A long terme, la pandémie serait synonyme de mutations des modes d’organisation productive au sein des entreprises et le long des chaînes de valeur. Pour les premiers, il s’agit en principe d’une accélération de l’installation de certaines forces qui soutiendront l’avenir du travail, notamment le travail à distance et la compétence d’apprentissage. Aussi, l’automatisation peut s’inscrire en hausse (les licenciements massifs, même s’ils sont en principe transitoires, peuvent amener à des restructurations et de nouveaux schémas de production). Pour les seconds, Covid-19 a engendré de nouvelles discussions sur les dynamiques institutionnelles/politiques, y compris la division internationale du travail. Dans ce cas, la pandémie n’aura pas été seulement synonyme d’un choc d’offre de main-d’œuvre ou de productivité, mais aussi d’un choc de coûts commerciaux, selon le Policy Center for the New South.

Pour dépasser ces écueils structurels, la Banque mondiale (BM) recommande dans son dernier rapport consacré au marché du travail au Maroc d’accélérer les changements structurels et créer plus d’emplois dans les secteurs à forte productivité. L’économie marocaine, selon la BM, est passée de l’agriculture à des services informels à faible valeur ajoutée plutôt qu’à des emplois industriels productifs et à forte intensité de main-d’œuvre ou à des emplois de services à forte valeur ajoutée. Il gagnera à favoriser l’industrialisation et à stimuler les services formels à forte valeur ajoutée dans tout le pays, ou de se concentrer sur certains sous-secteurs et pôles d’activité géographiques. Dans un cas comme dans l’autre, il faudra continuer à développer les compétences de la main-d’œuvre et à diffuser la technologie et le savoir-faire dans tous les secteurs et toutes les régions. Cependant, des recommandations politiques concrètes nécessitent un travail d’analyse plus approfondi fondé sur des données de productivité ventilées.

Aussi, la Banque mondiale recommande de promouvoir une plus grande formalisation de l’économie. L’existence d’un secteur informel important entrave la productivité du travail, érode l’assiette fiscale et laisse de nombreux travailleurs et leurs familles sans assurance maladie et sociale adéquate, selon l’analyse des experts de la BM. Ces derniers appellent ainsi à encourager les emplois formels.
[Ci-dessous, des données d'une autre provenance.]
/-- R301, R302: the two shorthand copies of the PPM block type leave the cache and LAST_LEN alone. -/
def Obligations.PpmCopies : Prop :=
  ∀ (d2 d1 d0 l : Byte) (s : State), legalWindow s →
    (∃ t, exec (.ppmEscLz d2 d1 d0 l) s = .next t ∧
      CopyToken (l.toNat + 32) (d2.toNat * 2 ^ 16 + d1.toNat * 2 ^ 8 + d0.toNat + 2) s t) ∧
    (∃ t, exec (.ppmEscRle l) s = .next t ∧ CopyToken (l.toNat + 4) 1 s t)

/-- R73, R251, R258, R259, R289, R300: an accepted filter token appends its descriptor to FILT and changes nothing else; a v50
length above MAX_FILTER_LEN is sent as 0 and the channel count only with type 0. -/
def Obligations.FilterTokens : Prop :=
  (∀ (f : FilterFields) (s : State), f.wf = true → s.filterAccept = true →
    exec (.v50Filter f) s = .next { s with filt := s.filt ++ [.v50Filter f.start
      (s.wrAbs + f.start.setWidth 64) (if f.length.toNat > 0x400000 then 0 else f.length) f.type
      (f.channels.map fun c => c.toNat + 1) s.wrAbs] }) ∧
  (∀ (v : VmCode) (s : State), v.wf = true → v.code ≠ [] → s.filterAccept = true →
    exec (.v29VmCode v) s = .next { s with filt := s.filt ++ [.v29VmCode v.first v.code s.wrAbs .lz] } ∧
    exec (.ppmEscVmCode v) s = .next { s with filt := s.filt ++ [.v29VmCode v.first v.code s.wrAbs .ppm] })

/-- R282, R332, R349, R297, R340, R345 and the first half of R288: the instructions that only choose the next rule. -/
def Obligations.PhaseMoves : Prop :=
  ∀ s : State,
    exec .v29Init s = .next { s with
      phase := if s.cfgSolid = true ∧ s.v29.tablesRead = true then .token else .tables } ∧
    exec .v20Init s = .next { s with
      phase := if s.cfgSolid = false ∨ s.v20.tablesRead = false then .tables else .token } ∧
    exec .v20SizeDone s = .next { s with phase := .tail } ∧
    exec .ppmEscReload s = .next { s with phase := .tables } ∧
    exec .v20Reload s = .next { s with phase := .tables } ∧
    exec .v20AudReload s = .next { s with phase := .tables } ∧
    exec (.v29Eob .newTables) s = .next { s with phase := .tables, v29.tablesRead := false }

/-- R221, R249, R299, R350 and the second half of R288: the instructions that end the member; nothing but the status changes,
and for the v29 end of block whether its tables stay valid. R370, R404: the v15 row refuses its generation, and writes the
status and the code only. -/
def Obligations.MemberEndsAndRefusal : Prop :=
  ∀ (s : State) (x : Nat) (t : Bool),
    let ended : Status := if s.wrAbs.toNat ≤ s.flAbs.toNat then .done else .drain
    exec .v50End s = .next { s with status := ended } ∧
    exec .ppmEscEnd s = .next { s with status := ended } ∧
    exec (.v20Tail .stop) s = .next { s with status := ended } ∧
    exec (.v20Tail (.ignored x)) s = .next { s with status := ended } ∧
    exec (.v29Eob (.endMember t)) s = .next { s with status := ended, v29.tablesRead := !t } ∧
    exec .v15Stream s = .next { s with status := .refused, errCode := some .e10 }

/-- R241, R242, R248: a legal block header without tables sets the block registers from its fields and the position behind it,
keeps the tables, and the first one moves to TOKEN. -/
def Obligations.BlockHeaderWithoutTables : Prop :=
  ∀ (h : BlockHeader) (s : State), headerByteCount h.flags ≠ 4 → h.check.toNat = check5 h.flags h.size.toNat →
    h.flags.getLsbD 7 = false → s.v50.tablesRead = true →
    let start := (bitPos s + 7) / 8 + 2 + (h.flags.toNat / 8 % 4 + 1)
    let t : State := { s with
      v50.blkStart := BitVec.ofNat 64 start
      v50.blkSize := h.size
      v50.blkBitSize := BitVec.ofNat 4 (h.flags.toNat % 8 + 1)
      v50.blkLast := h.flags.getLsbD 6
      v50.blkTables := false }
    exec (.v50NextBlock h) s = .next t ∧ exec (.v50FirstHeader h) s = .next { t with phase := .token }

/-- R241, R242, R245: a legal block header with tables builds the pre-table and, from the lengths its codes describe, the four
tables of the generation, and sets TABLES_READ5. -/
def Obligations.BlockHeaderWithTables : Prop :=
  ∀ (h : BlockHeader) (d : TableDesc5) (s : State) (t : List Len) (bd ld dd ldd rd : HuffTable),
    h.wf = true → h.check.toNat = check5 h.flags h.size.toNat → headerByteCount h.flags ≠ 4 →
    h.flags.getLsbD 7 = true → h.tables = some d →
    buildTable (preLengths d.pre) = .ok bd → lengths5 430 [] [] d.lens = .ok t →
    buildTable (t.take 306) = .ok ld → buildTable ((t.drop 306).take 64) = .ok dd →
    buildTable ((t.drop 370).take 16) = .ok ldd → buildTable (t.drop 386) = .ok rd →
    let start := (bitPos s + 7) / 8 + 2 + (h.flags.toNat / 8 % 4 + 1)
    let u : State := { s with
      v50 := { ld := ld, dd := dd, ldd := ldd, rd := rd, bd := bd, tablesRead := true
               blkStart := BitVec.ofNat 64 start, blkSize := h.size
               blkBitSize := BitVec.ofNat 4 (h.flags.toNat % 8 + 1)
               blkLast := h.flags.getLsbD 6, blkTables := true }
      desc := Desc.closed }
    exec (.v50NextBlock h) s = .next u ∧ exec (.v50FirstHeader h) s = .next { u with phase := .token }

/-- R283 to R286: a v29 table header of the LZ block type builds the tables from lengths added to the kept or cleared old
lengths, which it replaces; the low-distance state is cleared. One of the PPM block type takes the coder's escape byte and
keeps the tables. -/
def Obligations.V29TableRead : Prop :=
  (∀ (keep : Bool) (d : TableDesc5) (s : State) (t : List Len) (bd ld dd ldd rd : HuffTable),
    d.wf 404 = true →
    buildTable (preLengths d.pre) = .ok bd →
    lengths5 404 (if keep then s.v29.oldLens else List.replicate 404 0) [] d.lens = .ok t →
    buildTable (t.take 299) = .ok ld → buildTable ((t.drop 299).take 60) = .ok dd →
    buildTable ((t.drop 359).take 17) = .ok ldd → buildTable (t.drop 376) = .ok rd →
    exec (.v29Tables (.lz keep d)) s = .next { s with
      v29 := { ld := ld, dd := dd, ldd := ldd, rd := rd, bd := bd, tablesRead := true, blockType := .lz
               ppmEsc := s.v29.ppmEsc, oldLens := t, prevLowDist := 0, lowDistRep := 0 }
      desc := Desc.closed, phase := .token }) ∧
  (∀ (esc : Byte) (s : State),
    exec (.v29Tables (.ppm true esc)) s =
      .next { s with v29.blockType := .ppm, v29.ppmEsc := esc, phase := .token })

/-- R333 to R335: a v20 table description of the LZ sub-mode builds the three tables from lengths added to the kept or cleared
old lengths, of which it replaces the first 374; the channel registers stay. -/
def Obligations.V20TableReadLz : Prop :=
  ∀ (h : V20Header) (s : State) (t : List Len) (bd ld dd rd : HuffTable),
    h.wf = true → h.audio = none →
    let old := if h.keep then s.v20.oldLens else List.replicate 1028 0
    buildTable h.pre = .ok bd → lengths2 374 old [] h.lens = .ok t →
    buildTable (t.take 298) = .ok ld → buildTable ((t.drop 298).take 48) = .ok dd →
    buildTable (t.drop 346) = .ok rd →
    let u : State := { s with
      v20 := { s.v20 with
        ld := ld, dd := dd, rd := rd, bd := bd, tablesRead := true, audio := false, oldLens := t ++ old.drop 374 }
      desc := Desc.closed }
    exec (.v20Tables h) s = .next { u with phase := .token } ∧
    exec (.v20Tail (.reload h)) s =
      .next { u with status := if s.wrAbs.toNat ≤ s.flAbs.toNat then .done else .drain }

/-- R333 to R335: a v20 table description of the audio sub-mode builds one table per channel, sets the channel count, and resets
the current channel when it is out of range; the tables of the other sub-mode and of further channels stay. -/
def Obligations.V20TableReadAudio : Prop :=
  ∀ (h : V20Header) (c : BitVec 2) (s : State) (t : List Len) (bd : HuffTable) (md : List HuffTable),
    h.wf = true → h.audio = some c →
    let n := c.toNat + 1
    let old := if h.keep then s.v20.oldLens else List.replicate 1028 0
    buildTable h.pre = .ok bd → lengths2 (257 * n) old [] h.lens = .ok t →
    s.v20.md.length = 4 → md.length = 4 →
    (∀ k < n, buildTable ((t.drop (257 * k)).take 257) = .ok (md.getD k (emptyTable 257))) →
    (∀ k, n ≤ k → md[k]? = s.v20.md[k]?) →
    let u : State := { s with
      v20 := { s.v20 with
        md := md, bd := bd, tablesRead := true, audio := true, channels := n
        curChannel := if n ≤ s.v20.curChannel then 0 else s.v20.curChannel
        oldLens := t ++ old.drop (257 * n) }
      desc := Desc.closed }
    exec (.v20Tables h) s = .next { u with phase := .token } ∧
    exec (.v20Tail (.reload h)) s =
      .next { u with status := if s.wrAbs.toNat ≤ s.flAbs.toNat then .done else .drain }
Cela pourrait nécessiter différents types de mesures, notamment des réformes de l’environnement des affaires, la réduction du coût du travail, ou des initiatives comme le développement des compétences pour améliorer la productivité. Pour comprendre les contraintes de la formalisation et, par extension, les actions qui permettraient de s’attaquer à l’informalité, il faut analyser les données de l’entreprise, notamment les données salariales à l’échelle des entreprises et des particuliers. L’expérience internationale en matière de lutte contre l’informel pourrait aussi s’avérer précieuse, conclut la Banque mondiale.

Déterminer les secteurs d’avenir pour intégrer durablement les jeunes diplômés

Le marché du travail continue à souffrir de plusieurs maux dont l’incapacité à intégrer les jeunes diplômés. Selon les observateurs, cela révèle une inadéquation profonde entre les emplois créés, la structure de l’économie, et les compétences des travailleurs. Ce décalage est une perte pour la société qui a investi dans la formation de ces individus, et dont l’utilisation des compétences est sous optimale. La productivité du travail apparaît en deçà du niveau qu’elle pourrait atteindre si la force de travail était utilisée à meilleur escient.

Au cours du premier trimestre 2022, 33% des 15-24 ans sont dans cette situation, soit environ 1,7 million de personnes, en hausse relative par rapport à 2022 (32%). Les jeunes femmes sont bien plus touchées que les hommes, puisque 44,1% des âgées de 15-24 ans n’arrivent pas à être insérées dans le marché du travail, contre 13,3% des hommes. En d’autres termes, sur l’ensemble des jeunes en chômage, les trois quarts sont des femmes et près de 45% sont des jeunes femmes en zone rurale. Par ailleurs, cette situation tend à persister dans le temps, à renforcer l’immobilité sociale et à engendrer un chômage de long terme. La parade à cette carence structurelle consisterait, entre autres, à déterminer en urgence les secteurs d’activité d’avenir à même d’absorber la main- d’œuvre les années prochaines et s’y adapter en conséquence.